Связанность Долохова с восточной темой («на Кавказе был, а там бежал, и, говорят, у какого-то владетельного князя был министром в Персии, убил там брата шахова» [X. C. 325]), включённость его в жизнь Кавказа для Толстого крайне значимы: ни он сам, ни герой «Казаков» Оленин (в некотором смысле повторяющий путь Толстого на Кавказе) гармонии с миром горцев и природы не достигают (хоть переворот внутри них и происходит). Поэтому романтические похождения Долохова, предполагающие свободное взаимодействие с Востоком и его людьми, – очень важная характеристика. Персия в этом контексте обретает, несомненно, ключевое значение: рассказ о Долохове ведётся «на фоне» истории и культуры начала XIX в.: Толстому было прекрасно известно, что из Персии не вернулись А.С. Грибоедов и лермонтовский Печорин, Долохову же, по слухам, персидское предприятие явно удалось.

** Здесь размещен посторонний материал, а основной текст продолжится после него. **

-- ==== Sys2Proof/Laws/Decode.lean ====
section
/-! SUPPORT. The encoding, once each: a list read both ways, the map of low bytes read both ways, the fields of a
first word, and the operands in the words that follow. -/

namespace Sys2Proof

/-! Field lists. -/

/-- No name stands twice in a list. -/
def Distinct {α : Type} (l : List (Option α)) : Prop :=
  ∀ (i j : Nat) (x : α), l[i]? = some (some x) → l[j]? = some (some x) → i = j

theorem nameOf_eq_some {α : Type} {l : List (Option α)} {k : Nat} {x : α} :
    nameOf l k = some x ↔ l[k]? = some (some x) := by
  simp [nameOf, Option.join_eq_some_iff]

/-- The code of a name names it, and is a position of the list. -/
theorem nameOf_of_codeOf {α : Type} [DecidableEq α] {l : List (Option α)} {k : Nat} {x : α}
    (h : codeOf l x = some k) : nameOf l k = some x ∧ k < l.length := by
  rw [codeOf, List.findIdx?_eq_some_iff_getElem] at h
  obtain ⟨hk, hx, -⟩ := h
  refine ⟨?_, hk⟩
  rw [nameOf_eq_some, List.getElem?_eq_getElem hk]
  exact congrArg some (of_decide_eq_true hx)

/-- What a code of a list of distinct names names has that code. -/
theorem codeOf_of_nameOf {α : Type} [DecidableEq α] {l : List (Option α)} (hl : Distinct l) {k : Nat} {x : α}
    (h : nameOf l k = some x) : codeOf l x = some k := by
  rw [nameOf_eq_some] at h
  rw [codeOf, List.findIdx?_eq_some_iff_getElem]
  obtain ⟨hk, he⟩ := List.getElem?_eq_some_iff.mp h
  refine ⟨hk, by simp [he], fun j hj => ?_⟩
  intro hd
  have hjl : j < l.length := by omega
  have hx : l[j]? = some (some x) := by
    rw [List.getElem?_eq_getElem hjl]
    exact congrArg some (of_decide_eq_true hd)
  have := hl j k x hx h
  omega

/-- A list is distinct if no name is found before its place. -/
theorem distinct_of_forall {α : Type} [DecidableEq α] {l : List (Option α)}
    (h : ∀ i < l.length, ∀ j < l.length, l[i]? = l[j]? → l[i]? = some none ∨ i = j) : Distinct l := by
  intro i j x hi hj
  have hil := (List.getElem?_eq_some_iff.mp hi).1
  have hjl := (List.getElem?_eq_some_iff.mp hj).1
  rcases h i hil j hjl (hi.trans hj.symm) with h0 | h0
  · rw [hi] at h0
    simp at h0
  · exact h0

theorem distinct_listAAAA : Distinct listAAAA := distinct_of_forall (by decide)
theorem distinct_group (g : Group) : Distinct g.list := by
  cases g <;> exact distinct_of_forall (by decide)
theorem distinct_listSSS : Distinct listSSS := distinct_of_forall (by decide)
theorem distinct_mode (m : AddrMode) : Distinct m.list := by
  obtain l | l | _ | _ := m
  · cases l <;> exact distinct_of_forall (by decide)
  · cases l <;> exact distinct_of_forall (by decide)
  · exact distinct_of_forall (by decide)
  · exact distinct_of_forall (by decide)
theorem distinct_unary (l : UnaryList) : Distinct l.list := by
  cases l <;> exact distinct_of_forall (by decide)
theorem distinct_listBcc : Distinct listBcc := distinct_of_forall (by decide)
theorem distinct_listCCCC : Distinct listCCCC := distinct_of_forall (by decide)
theorem distinct_listBitR : Distinct listBitR := distinct_of_forall (by decide)
theorem distinct_listBitX : Distinct listBitX := distinct_of_forall (by decide)
theorem distinct_bitGroup (g : BitGroup) : Distinct g.list := by
  cases g <;> exact distinct_of_forall (by decide)
theorem distinct_movRd (r : MovRow) : Distinct r.rdList := by
  cases r <;> exact distinct_of_forall (by decide)
theorem distinct_movRs (r : MovRow) : Distinct r.rsList := by
  cases r <;> exact distinct_of_forall (by decide)
theorem distinct_listStack : Distinct listStack := distinct_of_forall (by decide)
theorem distinct_slot (l : SlotList) : Distinct l.list := by
  cases l <;> exact distinct_of_forall (by decide)
theorem distinct_listDD : Distinct listDD := distinct_of_forall (by decide)
theorem distinct_aluPair (p : AluPair) : Distinct p.list := by
  cases p <;> exact distinct_of_forall (by decide)
theorem distinct_shiftPair (p : ShiftPair) : Distinct p.list := by
  cases p <;> exact distinct_of_forall (by decide)
theorem distinct_bitPair (p : BitPair) : Distinct p.list := by
  cases p <;> exact distinct_of_forall (by decide)
theorem distinct_unaryOps : Distinct unaryOps := distinct_of_forall (by decide)

/-! The map of low bytes. -/

/-- The low byte of a row selects the row, and is a byte. -/
theorem shapeOf_of_lowByteOf {sh : Shape} {lo : Nat} (h : lowByteOf sh = some lo) :
    shapeOf lo = some sh ∧ lo < 256 := by
  have all : ∀ r ∈ opcodeMap, shapeOf r.1 = some r.2 ∧ r.1 < 256 := by decide +kernel
  rw [lowByteOf, Option.map_eq_some_iff] at h
  obtain ⟨r, hr, rfl⟩ := h
  have hs := List.find?_some hr
  obtain rfl := of_decide_eq_true hs
  exact all r (List.mem_of_find?_eq_some hr)

/-- The row a low byte selects has that low byte. -/
theorem lowByteOf_of_shapeOf {sh : Shape} {lo : Nat} (h : shapeOf lo = some sh) : lowByteOf sh = some lo := by
  have all : ∀ r ∈ opcodeMap, lowByteOf r.2 = some r.1 := by decide +kernel
  rw [shapeOf, Option.map_eq_some_iff] at h
  obtain ⟨r, hr, rfl⟩ := h
  have hs := List.find?_some hr
  rw [beq_iff_eq] at hs
  rw [← hs]
  exact all r (List.mem_of_find?_eq_some hr)

/-! The fields of a first word. -/

/-- A field is smaller than its width allows. -/
theorem field_lt (w : Half) (hi lo : Nat) : field w hi lo < 2 ^ (hi + 1 - lo) := Nat.mod_lt _ (Nat.two_pow_pos _)

/-- The fields of Formats A and K are read as they were put in. -/
theorem fields_formatA {t f2 f3 dd lo : Nat} (ht : t < 2) (h2 : f2 < 4) (h3 : f3 < 8) (hd : dd < 4) (hl : lo < 256) :
    field (formatA t f2 f3 dd lo) 15 15 = t ∧ field (formatA t f2 f3 dd lo) 14 13 = f2 ∧
    field (formatA t f2 f3 dd lo) 12 10 = f3 ∧ field (formatA t f2 f3 dd lo) 9 8 = dd ∧
    field (formatA t f2 f3 dd lo) 7 0 = lo ∧ field (formatA t f2 f3 dd lo) 15 13 = t * 4 + f2 := by
  simp only [field, formatA, BitVec.toNat_ofNat]
  omega

theorem fields_formatB {t rd dd lo : Nat} (ht : t < 2) (hr : rd < 16) (hd : dd < 4) (hl : lo < 256) :
    field (formatB t rd dd lo) 15 15 = t ∧ field (formatB t rd dd lo) 14 11 = rd ∧
    field (formatB t rd dd lo) 10 10 = 0 ∧ field (formatB t rd dd lo) 9 8 = dd ∧
    field (formatB t rd dd lo) 7 0 = lo := by
  simp only [field, formatB, BitVec.toNat_ofNat]
  omega

theorem fields_formatC {t m rd dd lo : Nat} (ht : t < 2) (hm : m < 2) (hr : rd < 16) (hd : dd < 4) (hl : lo < 256) :
    field (formatC t m rd dd lo) 15 15 = t ∧ field (formatC t m rd dd lo) 14 14 = m ∧
    field (formatC t m rd dd lo) 13 10 = rd ∧ field (formatC t m rd dd lo) 9 8 = dd ∧
    field (formatC t m rd dd lo) 7 0 = lo := by
  simp only [field, formatC, BitVec.toNat_ofNat]
  omega

theorem fields_formatD {c d ind l rs lo : Nat} (hc : c < 2) (hd : d < 2) (hi : ind < 2) (hk : l < 2) (hr : rs < 16)
    (hl : lo < 256) :
    field (formatD c d ind l rs lo) 15 15 = c ∧ field (formatD c d ind l rs lo) 14 14 = d ∧
    field (formatD c d ind l rs lo) 13 13 = ind ∧ field (formatD c d ind l rs lo) 12 12 = l ∧
    field (formatD c d ind l rs lo) 11 8 = rs ∧ field (formatD c d ind l rs lo) 7 0 = lo := by
  simp only [field, formatD, BitVec.toNat_ofNat]
  omega

theorem fields_formatF {t b3 r4 lo : Nat} (ht : t < 2) (hb : b3 < 8) (hr : r4 < 16) (hl : lo < 256) :
    field (formatF t b3 r4 lo) 15 15 = t ∧ field (formatF t b3 r4 lo) 14 12 = b3 ∧
    field (formatF t b3 r4 lo) 11 8 = r4 ∧ field (formatF t b3 r4 lo) 7 0 = lo := by
  simp only [field, formatF, BitVec.toNat_ofNat]
  omega

theorem fields_formatG {rd rs dd lo : Nat} (hd : rd < 8) (hs : rs < 8) (hz : dd < 4) (hl : lo < 256) :
    field (formatG rd rs dd lo) 15 13 = rd ∧ field (formatG rd rs dd lo) 12 10 = rs ∧
    field (formatG rd rs dd lo) 9 8 = dd ∧ field (formatG rd rs dd lo) 7 0 = lo := by
  simp only [field, formatG, BitVec.toNat_ofNat]
  omega

/-- A first word is put together again from its fields, in each format. -/
theorem formatA_fields (w : Half) :
    formatA (field w 15 15) (field w 14 13) (field w 12 10) (field w 9 8) (field w 7 0) = w := by
  apply BitVec.eq_of_toNat_eq
  simp only [field, formatA, BitVec.toNat_ofNat]
  have := w.isLt
  omega

theorem formatB_fields (w : Half) (h : field w 10 10 = 0) :
    formatB (field w 15 15) (field w 14 11) (field w 9 8) (field w 7 0) = w := by
  apply BitVec.eq_of_toNat_eq
  simp only [field, formatB, BitVec.toNat_ofNat] at *
  have := w.isLt
  omega

theorem formatC_fields (w : Half) :
    formatC (field w 15 15) (field w 14 14) (field w 13 10) (field w 9 8) (field w 7 0) = w := by
  apply BitVec.eq_of_toNat_eq
  simp only [field, formatC, BitVec.toNat_ofNat]
  have := w.isLt
  omega

theorem formatD_fields (w : Half) :
    formatD (field w 15 15) (field w 14 14) (field w 13 13) (field w 12 12) (field w 11 8) (field w 7 0) = w := by
  apply BitVec.eq_of_toNat_eq
  simp only [field, formatD, BitVec.toNat_ofNat]
  have := w.isLt
  omega

theorem formatF_fields (w : Half) :
    formatF (field w 15 15) (field w 14 12) (field w 11 8) (field w 7 0) = w := by
  apply BitVec.eq_of_toNat_eq
  simp only [field, formatF, BitVec.toNat_ofNat]
  have := w.isLt
  omega

theorem formatG_fields (w : Half) :
    formatG (field w 15 13) (field w 12 10) (field w 9 8) (field w 7 0) = w := by
  apply BitVec.eq_of_toNat_eq
  simp only [field, formatG, BitVec.toNat_ofNat]
  have := w.isLt
  omega

/-! The words that follow. -/

theorem toNat_pairHalves (hi lo : Half) : (pairHalves hi lo).toNat = hi.toNat * 65536 + lo.toNat := by
  rw [pairHalves, BitVec.toNat_append, ← Nat.shiftLeft_add_eq_or_of_lt lo.isLt, Nat.shiftLeft_eq]

/-- A two-word operand is read as it was written. -/
@[simp] theorem takeWord_halvesOfWord (v : Word) (rest : List Half) :
    takeWord (halvesOfWord v ++ rest) = .ok (v, rest) := by
  simp only [halvesOfWord, Params.wordOrder, List.cons_append, List.nil_append, takeWord, wordOfHalves]
  congr 2
  apply BitVec.eq_of_toNat_eq
  rw [toNat_pairHalves]
  bv_omega

/-- The words of a two-word operand are those it was read from. -/
theorem takeWord_eq_ok {ext rest : List Half} {v : Word} (h : takeWord ext = .ok (v, rest)) :
    ext = halvesOfWord v ++ rest := by
  obtain _ | ⟨a, _ | ⟨b, ext⟩⟩ := ext <;> simp only [takeWord, Except.ok.injEq, Prod.mk.injEq, reduceCtorEq] at h
  obtain ⟨rfl, rfl⟩ := h
  simp only [halvesOfWord, Params.wordOrder, wordOfHalves, List.cons_append, List.nil_append]
  have e := toNat_pairHalves b a
  have := a.isLt
  congr 1
  · apply BitVec.eq_of_toNat_eq
    rw [BitVec.toNat_setWidth, e]
    omega
  · congr 1
    apply BitVec.eq_of_toNat_eq
    have := b.isLt
    rw [BitVec.toNat_setWidth, BitVec.toNat_ushiftRight, e, Nat.shiftRight_eq_div_pow]
    omega

theorem takeHalf_eq_ok {ext rest : List Half} {h : Half} (e : takeHalf ext = .ok (h, rest)) : ext = h :: rest := by
  obtain _ | ⟨a, ext⟩ := ext <;> simp only [takeHalf, Except.ok.injEq, Prod.mk.injEq, reduceCtorEq] at e
  obtain ⟨rfl, rfl⟩ := e
  rfl

/-- An immediate of exactly `s` bits is read as it was written. -/
theorem takeImm_encodeImm {sz : Size} {v : Word} (h : immWf sz v = true) (rest : List Half) :
    takeImm sz (encodeImm sz v ++ rest) = .ok (v, rest) := by
  rw [immWf, beq_iff_eq] at h
  have hn := congrArg BitVec.toNat h
  rw [toNat_trunc] at hn
  cases sz with
  | l => exact takeWord_halvesOfWord v rest
  | w =>
    simp only [encodeImm, List.cons_append, List.nil_append, takeImm, takeHalf, bind, Except.bind]
    congr 2
    simp only [Size.bits_w] at hn
    bv_omega
  | b =>
    simp only [Size.bits_b] at hn
    simp only [encodeImm, List.cons_append, List.nil_append, takeImm, takeHalf, bind, Except.bind]
    rw [if_pos (by simp only [BitVec.toNat_setWidth]; omega)]
    congr 2
    bv_omega

/-- An immediate that was read has exactly `s` bits, and its words are those it was read from. -/
theorem takeImm_eq_ok {sz : Size} {ext rest : List Half} {v : Word} (h : takeImm sz ext = .ok (v, rest)) :
    immWf sz v = true ∧ ext = encodeImm sz v ++ rest := by
  simp only [immWf, beq_iff_eq]
  cases sz with
  | l => exact ⟨(trunc_l v).symm, takeWord_eq_ok h⟩
  | w =>
    obtain _ | ⟨a, ext⟩ := ext <;>
      simp only [takeImm, takeHalf, bind, Except.bind, Except.ok.injEq, Prod.mk.injEq, reduceCtorEq] at h
    obtain ⟨rfl, rfl⟩ := h
    refine ⟨?_, ?_⟩
    · apply BitVec.eq_of_toNat_eq
      rw [toNat_trunc]
      have := a.isLt
      simp only [BitVec.toNat_setWidth, Size.bits_w]
      omega
    · simp only [encodeImm, List.cons_append, List.nil_append]
      congr 1
      bv_omega
  | b =>
    obtain _ | ⟨a, ext⟩ := ext <;>
      simp only [takeImm, takeHalf, bind, Except.bind, reduceCtorEq] at h
    split at h
    next h0 =>
      simp only [Except.ok.injEq, Prod.mk.injEq] at h
      obtain ⟨rfl, rfl⟩ := h
      refine ⟨?_, ?_⟩
      · apply BitVec.eq_of_toNat_eq
        rw [toNat_trunc]
        have := a.isLt
        simp only [BitVec.toNat_setWidth, Size.bits_b]
        omega
      · simp only [encodeImm, List.cons_append, List.nil_append]
        congr 1
        bv_omega
    next => simp at h

/-- A memory operand is read as it was written. -/
@[simp] theorem takeMem_ext (m : MemOp) (rest : List Half) :
    takeMem m.mode m.index (m.ext ++ rest) = .ok (m, rest) := by
  cases m <;>
    simp [MemOp.mode, MemOp.index, MemOp.ext, takeMem, takeHalf, takeWord_halvesOfWord, bind, Except.bind]

/-- The words of a memory operand are those it was read from; its form and index are the given ones. -/
theorem takeMem_eq_ok {m : AddrMode} {ri : Index} {ext rest : List Half} {mo : MemOp}
    (h : takeMem m ri ext = .ok (mo, rest)) : mo.mode = m ∧ mo.index = ri ∧ ext = mo.ext ++ rest := by
  cases m with
  | abs32 l =>
    simp only [takeMem, bind, Except.bind] at h
    split at h
    next => simp at h
    next v e =>
      simp only [Except.ok.injEq, Prod.mk.injEq] at h
      obtain ⟨rfl, rfl⟩ := h
      exact ⟨rfl, rfl, takeWord_eq_ok e⟩
  | _ =>
    simp only [takeMem, bind, Except.bind] at h
    split at h
    next => simp at h
    next v e =>
      simp only [Except.ok.injEq, Prod.mk.injEq] at h
      obtain ⟨rfl, rfl⟩ := h
      exact ⟨rfl, rfl, takeHalf_eq_ok e⟩

end Sys2Proof
end

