-- ==== Sys2Proof/Laws/Flags.lean ====
section
/-! SUPPORT. The flags: what each flag update does to P, and that it does nothing else. -/

namespace Sys2Proof.Machine

/-! One flag. -/

@[simp] theorem State.pc_setFlag (s : State) (i : Nat) (b : Bool) : (s.setFlag i b).pc = s.pc := rfl
@[simp] theorem State.mem_setFlag (s : State) (i : Nat) (b : Bool) : (s.setFlag i b).mem = s.mem := rfl
@[simp] theorem State.mapped_setFlag (s : State) (i : Nat) (b : Bool) : (s.setFlag i b).mapped = s.mapped := rfl
@[simp] theorem State.text_setFlag (s : State) (i : Nat) (b : Bool) : (s.setFlag i b).text = s.text := rfl
@[simp] theorem State.haltPc_setFlag (s : State) (i : Nat) (b : Bool) : (s.setFlag i b).haltPc = s.haltPc := rfl
@[simp] theorem State.supplied_setFlag (s : State) (i : Nat) (b : Bool) : (s.setFlag i b).supplied = s.supplied := rfl
@[simp] theorem State.draws_setFlag (s : State) (i : Nat) (b : Bool) : (s.setFlag i b).draws = s.draws := rfl
@[simp] theorem State.byte_setFlag (s : State) (i : Nat) (b : Bool) (a : Addr) : (s.setFlag i b).byte a = s.byte a := rfl
@[simp] theorem State.peek_setFlag (s : State) (i : Nat) (b : Bool) (a : Addr) (sz : Size) :
    (s.setFlag i b).peek a sz = s.peek a sz := rfl

theorem State.reg_setFlag_ne (s : State) (i : Nat) (b : Bool) {r : Reg} (h : r ≠ .p) :
    (s.setFlag i b).reg r = s.reg r := by
  rw [State.setFlag, State.reg_setReg, if_neg h]

/-- The bits of P after one flag is written. -/
theorem State.getLsbD_p_setFlag (s : State) (i j : Nat) (b : Bool) (hi : i < 32) :
    ((s.setFlag i b).reg .p).getLsbD j = if j = i then b else (s.reg .p).getLsbD j := by
  rw [State.setFlag, State.reg_setReg, if_pos rfl, getLsbD_setBit _ _ _ _ hi]

theorem State.flag_setFlag (s : State) (i j : Nat) (b : Bool) (hi : i < 32) :
    (s.setFlag i b).flag j = if j = i then b else s.flag j := State.getLsbD_p_setFlag s i j b hi

/-! N and Z, and C and V, together. -/

@[simp] theorem State.pc_setNZ (s : State) (v : Word) (sz : Size) : (s.setNZ v sz).pc = s.pc := rfl
@[simp] theorem State.mem_setNZ (s : State) (v : Word) (sz : Size) : (s.setNZ v sz).mem = s.mem := rfl
@[simp] theorem State.mapped_setNZ (s : State) (v : Word) (sz : Size) : (s.setNZ v sz).mapped = s.mapped := rfl
@[simp] theorem State.text_setNZ (s : State) (v : Word) (sz : Size) : (s.setNZ v sz).text = s.text := rfl
@[simp] theorem State.haltPc_setNZ (s : State) (v : Word) (sz : Size) : (s.setNZ v sz).haltPc = s.haltPc := rfl
@[simp] theorem State.supplied_setNZ (s : State) (v : Word) (sz : Size) : (s.setNZ v sz).supplied = s.supplied := rfl
@[simp] theorem State.draws_setNZ (s : State) (v : Word) (sz : Size) : (s.setNZ v sz).draws = s.draws := rfl
@[simp] theorem State.byte_setNZ (s : State) (v : Word) (sz : Size) (a : Addr) : (s.setNZ v sz).byte a = s.byte a := rfl
@[simp] theorem State.peek_setNZ (s : State) (v : Word) (sz : Size) (a : Addr) (sz' : Size) :
    (s.setNZ v sz).peek a sz' = s.peek a sz' := rfl

theorem State.reg_setNZ_ne (s : State) (v : Word) (sz : Size) {r : Reg} (h : r ≠ .p) :
    (s.setNZ v sz).reg r = s.reg r := by
  rw [State.setNZ, State.reg_setFlag_ne _ _ _ h, State.reg_setFlag_ne _ _ _ h]

/-- The bits of P after N and Z are written. -/
theorem State.getLsbD_p_setNZ (s : State) (v : Word) (sz : Size) (j : Nat) :
    ((s.setNZ v sz).reg .p).getLsbD j
      = if j = 1 then trunc sz v == 0 else if j = 7 then signBit sz v else (s.reg .p).getLsbD j := by
  rw [State.setNZ, State.getLsbD_p_setFlag _ _ _ _ (by decide), State.getLsbD_p_setFlag _ _ _ _ (by decide)]
  rfl

theorem State.flag_setNZ (s : State) (v : Word) (sz : Size) (j : Nat) :
    (s.setNZ v sz).flag j = if j = 1 then trunc sz v == 0 else if j = 7 then signBit sz v else s.flag j :=
  State.getLsbD_p_setNZ s v sz j

@[simp] theorem State.pc_setCV (s : State) (c v : Bool) : (s.setCV c v).pc = s.pc := rfl
@[simp] theorem State.mem_setCV (s : State) (c v : Bool) : (s.setCV c v).mem = s.mem := rfl
@[simp] theorem State.mapped_setCV (s : State) (c v : Bool) : (s.setCV c v).mapped = s.mapped := rfl
@[simp] theorem State.text_setCV (s : State) (c v : Bool) : (s.setCV c v).text = s.text := rfl
@[simp] theorem State.haltPc_setCV (s : State) (c v : Bool) : (s.setCV c v).haltPc = s.haltPc := rfl
@[simp] theorem State.supplied_setCV (s : State) (c v : Bool) : (s.setCV c v).supplied = s.supplied := rfl
@[simp] theorem State.draws_setCV (s : State) (c v : Bool) : (s.setCV c v).draws = s.draws := rfl

theorem State.reg_setCV_ne (s : State) (c v : Bool) {r : Reg} (h : r ≠ .p) : (s.setCV c v).reg r = s.reg r := by
  rw [State.setCV, State.reg_setFlag_ne _ _ _ h, State.reg_setFlag_ne _ _ _ h]

/-- The bits of P after C and V are written. -/
theorem State.getLsbD_p_setCV (s : State) (c v : Bool) (j : Nat) :
    ((s.setCV c v).reg .p).getLsbD j = if j = 6 then v else if j = 0 then c else (s.reg .p).getLsbD j := by
  rw [State.setCV, State.getLsbD_p_setFlag _ _ _ _ (by decide), State.getLsbD_p_setFlag _ _ _ _ (by decide)]
  rfl

theorem State.flag_setCV (s : State) (c v : Bool) (j : Nat) :
    (s.setCV c v).flag j = if j = 6 then v else if j = 0 then c else s.flag j := State.getLsbD_p_setCV s c v j

/-- Writing another register leaves the flags alone. -/
theorem State.flag_writeReg_ne (s : State) {r : Reg} (sz : Size) (v : Word) (i : Nat) (h : r ≠ .p) :
    (s.writeReg r sz v).flag i = s.flag i := by
  rw [State.flag, State.flag, State.reg_writeReg_ne s sz v (Ne.symm h)]

/-- The bits of P after the flags of a shift are written. -/
theorem State.getLsbD_p_shiftFlags (s : State) (r : Word) (c : Bool) (sz : Size) (j : Nat) :
    ((s.shiftFlags r c sz).reg .p).getLsbD j
      = if j = 1 then trunc sz r == 0 else if j = 7 then signBit sz r
        else if j = 0 then c else (s.reg .p).getLsbD j := by
  rw [State.shiftFlags, State.getLsbD_p_setNZ, State.getLsbD_p_setFlag _ _ _ _ (by decide)]
  rfl

theorem State.reg_shiftFlags_ne (s : State) (v : Word) (c : Bool) (sz : Size) {r : Reg} (h : r ≠ .p) :
    (s.shiftFlags v c sz).reg r = s.reg r := by
  rw [State.shiftFlags, State.reg_setNZ_ne _ _ _ h, State.reg_setFlag_ne _ _ _ h]

/-- The bits of P after MOV has written its flags. -/
theorem State.getLsbD_p_movFlags (s : State) (v : Word) (sz : Size) (j : Nat) :
    ((s.movFlags v sz).reg .p).getLsbD j
      = if j = 6 then Config.freeBit (s.draws + 1) else if j = 0 then Config.freeBit s.draws
        else if j = 1 then trunc sz v == 0 else if j = 7 then signBit sz v else (s.reg .p).getLsbD j := by
  rw [State.movFlags, State.reg_draw, State.reg_draw, State.getLsbD_p_setCV, State.getLsbD_p_setNZ]

theorem State.reg_movFlags_ne (s : State) (v : Word) (sz : Size) {r : Reg} (h : r ≠ .p) :
    (s.movFlags v sz).reg r = s.reg r := by
  rw [State.movFlags, State.reg_draw, State.reg_draw, State.reg_setCV_ne _ _ _ h, State.reg_setNZ_ne _ _ _ h]

/-- N and Z as numbers: what `setNZ` of an `s`-bit value leaves. -/
theorem signBit_eq_decide (sz : Size) (v : Word) (h : v.toNat < 2 ^ sz.bits) :
    signBit sz v = decide (2 ^ (sz.bits - 1) ≤ v.toNat) := by
  have hp := sz.bits_pos
  have hs : 2 ^ sz.bits = 2 * 2 ^ (sz.bits - 1) := by
    rw [← Nat.pow_succ']
    congr 1
    omega
  rw [signBit, BitVec.getLsbD, Nat.testBit_eq_decide_div_mod_eq]
  have hd : v.toNat / 2 ^ (sz.bits - 1) < 2 := Nat.div_lt_of_lt_mul (by omega)
  have hq : 0 < 2 ^ (sz.bits - 1) := Nat.two_pow_pos _
  by_cases hle : 2 ^ (sz.bits - 1) ≤ v.toNat
  · have : 1 ≤ v.toNat / 2 ^ (sz.bits - 1) := (Nat.le_div_iff_mul_le hq).2 (by omega)
    simp only [hle, decide_true, decide_eq_true_eq]
    omega
  · have : v.toNat / 2 ^ (sz.bits - 1) = 0 := Nat.div_eq_of_lt (by omega)
    simp [hle, this]

/-- N and Z after they are written from an `s`-bit value, whatever follows on other state. -/
theorem flagsNZ_of_flag {t : State} {sz : Size} {v : Word} (h : v.toNat < 2 ^ sz.bits)
    (hn : t.flag 7 = signBit sz v) (hz : t.flag 1 = (trunc sz v == 0)) : FlagsNZ t sz v.toNat := by
  refine ⟨by rw [← signBit_eq_decide sz v h]; exact hn, ?_⟩
  have ht : trunc sz v = v := BitVec.eq_of_toNat_eq (by rw [toNat_trunc, Nat.mod_eq_of_lt h])
  rw [show t.flag Params.flagZ = t.flag 1 from rfl, hz, ht, Bool.eq_iff_iff]
  simp only [beq_iff_eq, decide_eq_true_eq]
  constructor
  · rintro rfl; rfl
  · intro h0; exact BitVec.eq_of_toNat_eq h0

end Sys2Proof.Machine
end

В «Хаджи-Мурате», одном из последних «восточных» произведений Толстого, парадигма «долоховского текста» вновь актуализируется. Сравним эпизоды:
«Впереди партера, в самой середине, облокотившись спиной к рампе, стоял Долохов с огромной, кверху зачёсанной копной курчавых волос, в персидском костюме. Он стоял на самом виду театра, зная, что он обращает на себя внимание всей залы» [X. С. 325]. Ср.: «В партере появилась заметная фигура хромого Хаджи-Мурата в чалме… обращая на себя внимание всех зрителей» [XXXV. C. 48].
Оба этих зеркальных эпизода явно демонстрируют семиотическую инаковость образов героев, противопоставленных окружающему социальному контексту (неслучайно изображённому именно в виде зрителей), причём эта инаковость показательно связана с Востоком. Действие в обоих случаях также неслучайно происходит в театре: в образе Долохова ранних редакций «Войны и мира» театральность подчёркивается неоднократно. Ср. следующие характеристики речевого поведения героя:
«…сказал Долохов, с выражением неестественной торжественности, которая неприятно поразила всех слушающих» [XIII. С. 442]; «с выражением сухого напыщенного восторга» [XIII. С. 444]; «Долохов оживлённо сказал эту театральную речь (он весь вспыхнул, говоря это)» [XIII. С. 444].
Долохов окончательного варианта романа, как и много позднее Хаджи-Мурат, – чужд знаковой системе, ритуальности правил театра, который оказывается для таких героев подходящим контрастным фоном.
Характерные высказывания Долохова обращают нас к тому типу индивидуализма, который обозначен Толстым как «наполеоновский»: «Я никого знать не хочу, кроме тех, кого люблю; но кого я люблю, того люблю так, что жизнь отдам, а остальных передавлю всех, коли станут на дороге» [X. С. 43], «мне что нужно, я просить не стану, сам возьму» [IX. С. 148]. По мысли многих исследователей84, «Война и мир» написана ради опровержения этого комплекса воззрений, причём частным моментом опровержения была художественная дискредитация героев, выступавших его носителями. Мы видим поражение Наполеона, поражение всего ряда персонажей, с ним связанных, – Элен, Сперанского, Андрея (раннего периода), но не Долохова. Последний подаётся читателю вне контекста семейного счастья «Войны и мира», он отчуждён, внезапно исчезает со страниц романа, более в нём не появляясь, – но его нельзя назвать побеждённым.